theorem onMessage_then {w : List Group} {f : Nat → List Byte → State → Verdict} (t src type payload s)
    (hw : [Group.net, Group.pair] ⊆ w) (hf : ∀ i p s, KeepsV w s (f i p s)) :
    Keeps w (beginAt t s) (onMessage t src type payload f s) := by
  have hn : [Group.net] ⊆ w := fun g hg => hw (by simp_all)
  have hp : [Group.pair] ⊆ w := fun g hg => hw (by simp_all)
  have h0 : Keeps w (beginAt t s) (beginAt t s) := Keeps.refl _ _
  unfold onMessage
  dsimp only
  split
  · exact h0
  · refine Keeps.ite (fun _ => h0) (fun _ => ?_)
    refine Keeps.ite (fun _ => h0.then (holdMessage_keeps ..) hp) (fun _ => ?_)
    refine Keeps.ite (fun _ => ?_) (fun _ => h0.then (keepWaiting_keeps ..) hn)
    exact applyMessage_then _ _ _ _ _ hw hf h0

theorem drawFrees_keeps (k) (s) : Keeps [.free] s (drawFrees k s) := by
  unfold drawFrees
  refine Keeps.then ?_ (set_freeN_keeps ..) (by decide)
  exact Keeps.refl _ _

theorem modOut_keeps (n) (f) (s) : Keeps [.time] s (modOut n f s) := by
  unfold modOut
  refine Keeps.then ?_ (set_time_keeps ..) (by decide)
  exact Keeps.refl _ _

theorem modPort_keeps (p) (f) (s) : Keeps [.net] s (modPort p f s) := by
  unfold modPort
  refine Keeps.then ?_ (set_net_keeps ..) (by decide)
  exact Keeps.refl _ _

theorem raiseLimitedBy_keeps (k code idx window detail s) : Keeps [.log, .net] s (raiseLimitedBy k code idx window detail s) := by
  unfold raiseLimitedBy
  split
  · refine Keeps.ite (fun _ => ?_) (fun _ => ?_)
    · exact ((Keeps.refl _ _).then (limits_keeps ..) (by decide)).then (suppress_keeps ..) (by decide)
    · exact ((Keeps.refl _ _).then (limits_keeps ..) (by decide)).then (raise_keeps ..) (by decide)
  · exact ((Keeps.refl _ _).then (limits_keeps ..) (by decide)).then (raise_keeps ..) (by decide)

theorem forgetLimit_keeps (code idx s) : Keeps [.log] s (forgetLimit code idx s) := limits_keeps ..

theorem ringSend_keeps (type) (dest) (body) (s) : Keeps [.ring] s (ringSend type dest body s) := by
  unfold ringSend
  refine Keeps.then ?_ (emitOwn_keeps _ _) (by decide)
  refine Keeps.then ?_ (set_ring_keeps ..) (by decide)
  exact Keeps.refl _ _

theorem ringSendActive_keeps (type) (dest) (body) (s) : Keeps [.ring] s (ringSendActive type dest body s) := by
  unfold ringSendActive
  refine Keeps.ite (fun _ => ?_) (fun _ => ?_)
  ·
    refine Keeps.then ?_ (ringSend_keeps _ _ _ _) (by decide)
    exact Keeps.refl _ _
  ·
    exact Keeps.refl _ _

theorem ringDecision_keeps (type) (body) (s) : Keeps [.ring] s (ringDecision type body s) := by
  unfold ringDecision
  refine Keeps.ite (fun _ => ?_) (fun _ => ?_)
  ·
    refine Keeps.then ?_ (ringSendActive_keeps _ _ _ _) (by decide)
    exact Keeps.refl _ _
  ·
    refine Keeps.ite (fun _ => ?_) (fun _ => ?_)
    ·
      refine Keeps.then ?_ (set_ring_keeps ..) (by decide)
      exact Keeps.refl _ _
    ·
      exact Keeps.refl _ _

theorem setRingState_keeps (st) (s) : Keeps [.log, .net, .ring] s (setRingState st s) := by
  unfold setRingState
  refine Keeps.ite (fun _ => ?_) (fun _ => ?_)
  ·
    exact Keeps.refl _ _
  ·
    refine Keeps.then ?_ (raise_keeps _ _ _) (by decide)
    refine Keeps.then ?_ (set_ring_keeps ..) (by decide)
    exact Keeps.refl _ _

theorem closeBypass_keeps (st) (s) : Keeps [.log, .net, .ring] s (closeBypass st s) := by
  unfold closeBypass
  refine Keeps.then ?_ (setRingState_keeps _ _) (by decide)
  refine Keeps.then ?_ (set_ring_keeps ..) (by decide)
  exact Keeps.refl _ _

theorem openBypass_keeps (s) : Keeps [.ring] s (openBypass s) := by
  unfold openBypass
  refine Keeps.then ?_ (emit_keeps _ _) (by decide)
  refine Keeps.then ?_ (set_ring_keeps ..) (by decide)
  exact Keeps.refl _ _

theorem fixCosts_keeps (s) : Keeps [.jobs] s (fixCosts s) := by
  unfold fixCosts
  refine Keeps.then ?_ (set_jobs_keeps ..) (by decide)
  exact Keeps.refl _ _

theorem modArmed_keeps (f) (s) : Keeps [.jobs] s (modArmed f s) := by
  unfold modArmed
  refine Keeps.then ?_ (set_jobs_keeps ..) (by decide)
  exact Keeps.refl _ _

theorem modSlot_keeps (n) (f) (s) : Keeps [.jobs] s (modSlot n f s) := by
  unfold modSlot
  refine Keeps.then ?_ (modArmed_keeps _ _) (by decide)
  exact Keeps.refl _ _

theorem endReading_keeps (b) (n) (s) : Keeps [.fire] s (endReading b n s) := by
  unfold endReading
  refine Keeps.forEach (fun _ _ => ?_) ?_
  ·
    refine Keeps.then ?_ (modLane_keeps _ _ _) (by decide)
    exact Keeps.refl _ _
  ·
    exact Keeps.refl _ _

theorem modPage_keeps (id) (f) (s) : Keeps [.jobs] s (modPage id f s) := by
  unfold modPage
  refine Keeps.then ?_ (set_jobs_keeps ..) (by decide)
  exact Keeps.refl _ _

theorem endSlot_keeps (n) (s) : Keeps [.log, .net, .jobs] s (endSlot n s) := by
  unfold endSlot
  split
  ·
    exact Keeps.refl _ _
  ·
    refine Keeps.ite (fun _ => ?_) (fun _ => ?_)
    ·
      exact Keeps.refl _ _
    ·
      refine Keeps.ite (fun _ => ?_) (fun _ => ?_)
      ·
        refine Keeps.then ?_ (raise_keeps _ _ _) (by decide)
        refine Keeps.then ?_ (modSlot_keeps _ _ _) (by decide)
        exact Keeps.refl _ _
      ·
        refine Keeps.then ?_ (raise_keeps _ _ _) (by decide)
        refine Keeps.then ?_ (modPage_keeps _ _ _) (by decide)
        refine Keeps.then ?_ (modArmed_keeps _ _) (by decide)
        refine Keeps.then ?_ (modSlot_keeps _ _ _) (by decide)
        exact Keeps.refl _ _

theorem checkSlot_keeps (n) (s) : Keeps [.log, .net, .jobs] s (checkSlot n s) := by
  unfold checkSlot
  split
  ·
    exact Keeps.refl _ _
  ·
    refine Keeps.ite (fun _ => ?_) (fun _ => ?_)
    ·
      refine Keeps.then ?_ (endSlot_keeps _ _) (by decide)
      exact Keeps.refl _ _
    ·
      exact Keeps.refl _ _

theorem barDone_keeps (b) (n) (s) : Keeps [.log, .net, .jobs, .fire] s (barDone b n s) := by
  unfold barDone
  refine Keeps.then ?_ (checkSlot_keeps _ _) (by decide)
  refine Keeps.then ?_ (modSlot_keeps _ _ _) (by decide)
  refine Keeps.then ?_ (endReading_keeps _ _ _) (by decide)
  exact Keeps.refl _ _

theorem spoilSlot_keeps (n) (bit) (s) : Keeps [.jobs] s (spoilSlot n bit s) := by
  unfold spoilSlot
  split
  ·
    exact Keeps.refl _ _
  ·
    refine Keeps.ite (fun _ => ?_) (fun _ => ?_)
    ·
      exact Keeps.refl _ _
    ·
      refine Keeps.then ?_ (modArmed_keeps _ _) (by decide)
      refine Keeps.then ?_ (modSlot_keeps _ _ _) (by decide)
      exact Keeps.refl _ _

theorem abandonRendering_keeps (s) : Keeps [.jobs, .render] s (abandonRendering s) := by
  unfold abandonRendering
  split
  ·
    exact Keeps.refl _ _
  ·
    refine Keeps.ite (fun _ => ?_) (fun _ => ?_)
    ·
      refine Keeps.then ?_ (set_render_keeps ..) (by decide)
      exact Keeps.refl _ _
    ·
      refine Keeps.then ?_ (modPage_keeps _ _ _) (by decide)
      refine Keeps.then ?_ (set_render_keeps ..) (by decide)
      exact Keeps.refl _ _

theorem endHalt_keeps (g) (s) : Keeps [.fire] s (endHalt g s) := by
  unfold endHalt
  split
  ·
    refine Keeps.then ?_ (putSymbols_keeps _ _ _ _) (by decide)
    exact Keeps.refl _ _
  ·
    refine Keeps.then ?_ (putSymbols_keeps _ _ _ _) (by decide)
    exact Keeps.refl _ _
  ·
    exact Keeps.refl _ _

theorem dropReference_keeps (id) (s) : Keeps [.jobs] s (dropReference id s) := by
  unfold dropReference
  refine Keeps.then ?_ (modPage_keeps _ _ _) (by decide)
  exact Keeps.refl _ _
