theorem execChunkCompressed_keeps (t) (comp) (mismatch) (s) : KeepsO [.free, .log, .net, .jobs, .render] (beginAt t s) (execChunkCompressed t comp mismatch s) := by
  unfold execChunkCompressed
  try dsimp only
  split
  ·
    refine KeepsO.next ?_
    exact Keeps.refl _ _
  ·
    split
    ·
      refine KeepsO.next ?_
      exact Keeps.refl _ _
    ·
      refine KeepsO.next ?_
      refine Keeps.then ?_ (feedCompressors_keeps _ _) (by decide)
      refine Keeps.ite (fun _ => ?_) (fun _ => ?_)
      ·
        refine Keeps.then ?_ (raise_keeps _ _ _) (by decide)
        refine Keeps.ite (fun _ => ?_) (fun _ => ?_)
        ·
          refine Keeps.then ?_ (raise_keeps _ _ _) (by decide)
          refine Keeps.then ?_ (set_render_keeps ..) (by decide)
          refine Keeps.then ?_ (storeBlock_keeps _ _ _) (by decide)
          refine Keeps.then ?_ (set_render_keeps ..) (by decide)
          exact Keeps.refl _ _
        ·
          refine Keeps.then ?_ (storeBlock_keeps _ _ _) (by decide)
          refine Keeps.then ?_ (set_render_keeps ..) (by decide)
          exact Keeps.refl _ _
      ·
        refine Keeps.ite (fun _ => ?_) (fun _ => ?_)
        ·
          refine Keeps.then ?_ (raise_keeps _ _ _) (by decide)
          refine Keeps.then ?_ (set_render_keeps ..) (by decide)
          refine Keeps.then ?_ (storeBlock_keeps _ _ _) (by decide)
          refine Keeps.then ?_ (set_render_keeps ..) (by decide)
          exact Keeps.refl _ _
        ·
          refine Keeps.then ?_ (storeBlock_keeps _ _ _) (by decide)
          refine Keeps.then ?_ (set_render_keeps ..) (by decide)
          exact Keeps.refl _ _

theorem countRetries_keeps (n) (s) : Keeps [.render] s (countRetries n s) := by
  unfold countRetries
  refine Keeps.then ?_ (set_render_keeps ..) (by decide)
  exact Keeps.refl _ _

theorem countFailures_keeps (n) (s) : Keeps [.render] s (countFailures n s) := by
  unfold countFailures
  refine Keeps.then ?_ (set_render_keeps ..) (by decide)
  exact Keeps.refl _ _

theorem failBlock_keeps (limit) (n) (b) (s) : Keeps [.log, .net, .jobs, .render] s (failBlock limit n b s) := by
  unfold failBlock
  refine Keeps.ite (fun _ => ?_) (fun _ => ?_)
  ·
    refine Keeps.then ?_ (corruptTile_keeps _ _ _) (by decide)
    refine Keeps.then ?_ (countFailures_keeps _ _) (by decide)
    refine Keeps.then ?_ (countRetries_keeps _ _) (by decide)
    refine Keeps.then ?_ (modNow_keeps _ _) (by decide)
    exact Keeps.refl _ _
  ·
    refine Keeps.then ?_ (countFailures_keeps _ _) (by decide)
    refine Keeps.then ?_ (countRetries_keeps _ _) (by decide)
    refine Keeps.then ?_ (modNow_keeps _ _) (by decide)
    exact Keeps.refl _ _

theorem failContext_keeps (limit) (c) (s) : Keeps [.log, .net, .jobs, .render] s (failContext limit c s) := by
  unfold failContext
  split
  ·
    exact Keeps.refl _ _
  ·
    refine Keeps.ite (fun _ => ?_) (fun _ => ?_)
    ·
      exact Keeps.refl _ _
    ·
      refine Keeps.then ?_ (failBlock_keeps _ _ _ _) (by decide)
      refine Keeps.then ?_ (set_render_keeps ..) (by decide)
      exact Keeps.refl _ _

theorem pageDone_keeps (id) (s) : Keeps [.mod, .power, .conf, .update, .log, .gov, .net, .jobs, .render, .pos, .fire, .cams, .cal, .ring, .pair] s (pageDone id s) := by
  unfold pageDone
  refine Keeps.then ?_ (beginSeal_keeps _) (by decide)
  refine Keeps.then ?_ (retryHold_keeps _) (by decide)
  refine Keeps.then ?_ (tryStandby_keeps _) (by decide)
  refine Keeps.then ?_ (keepOld_keeps _ _) (by decide)
  refine Keeps.then ?_ (compareSignature_keeps _ _) (by decide)
  refine Keeps.then ?_ (sendSignature_keeps _ _) (by decide)
  refine Keeps.then ?_ (noteUnresolved_keeps _ _) (by decide)
  refine Keeps.then ?_ (finishPage_keeps _ _ _) (by decide)
  refine Keeps.then ?_ (modPage_keeps _ _ _) (by decide)
  refine Keeps.then ?_ (freeEngine_keeps _) (by decide)
  refine Keeps.then ?_ (set_render_keeps ..) (by decide)
  exact Keeps.refl _ _

theorem stripDone_keeps (n) (s) : Keeps [.jobs, .render] s (stripDone n s) := by
  unfold stripDone
  refine Keeps.then ?_ (beginSeal_keeps _) (by decide)
  refine Keeps.then ?_ (modStrip_keeps _ _ _) (by decide)
  refine Keeps.then ?_ (freeEngine_keeps _) (by decide)
  exact Keeps.refl _ _

theorem execPageRendered_keeps (t) (s) : KeepsO [.mod, .power, .conf, .update, .log, .gov, .net, .jobs, .render, .pos, .fire, .cams, .cal, .ring, .pair] (beginAt t s) (execPageRendered t s) := by
  unfold execPageRendered
  try dsimp only
  split
  ·
    refine KeepsO.next ?_
    exact Keeps.refl _ _
  ·
    refine KeepsO.ite (fun _ => ?_) (fun _ => ?_)
    ·
      refine KeepsO.next ?_
      exact Keeps.refl _ _
    ·
      split
      ·
        refine KeepsO.next ?_
        refine Keeps.ite (fun _ => ?_) (fun _ => ?_)
        ·
          refine Keeps.then ?_ (stripDone_keeps _ _) (by decide)
          exact Keeps.refl _ _
        ·
          exact Keeps.refl _ _
      ·
        split
        ·
          refine KeepsO.next ?_
          exact Keeps.refl _ _
        ·
          refine KeepsO.next ?_
          refine Keeps.ite (fun _ => ?_) (fun _ => ?_)
          ·
            refine Keeps.then ?_ (pageDone_keeps _ _) (by decide)
            exact Keeps.refl _ _
          ·
            exact Keeps.refl _ _

theorem execPageRenderStart_keeps (t) (s) : KeepsO [.log, .net, .jobs, .render, .cams, .cal] (beginAt t s) (execPageRenderStart t s) := by
  unfold execPageRenderStart
  refine KeepsO.next ?_
  refine Keeps.then ?_ (beginSeal_keeps _) (by decide)
  refine Keeps.then ?_ (takeUp_keeps _) (by decide)
  refine Keeps.then ?_ (nextRerender_keeps _) (by decide)
  exact Keeps.refl _ _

**********

> **AIM OF THE EXERCISE**: Filter the records above down to the lines that hold the string "dest".

> **RESPONSE TO THE EXERCISE**:
theorem ringSend_keeps (type) (dest) (body) (s) : Keeps [.ring] s (ringSend type dest body s) := by
theorem ringSendActive_keeps (type) (dest) (body) (s) : Keeps [.ring] s (ringSendActive type dest body s) := by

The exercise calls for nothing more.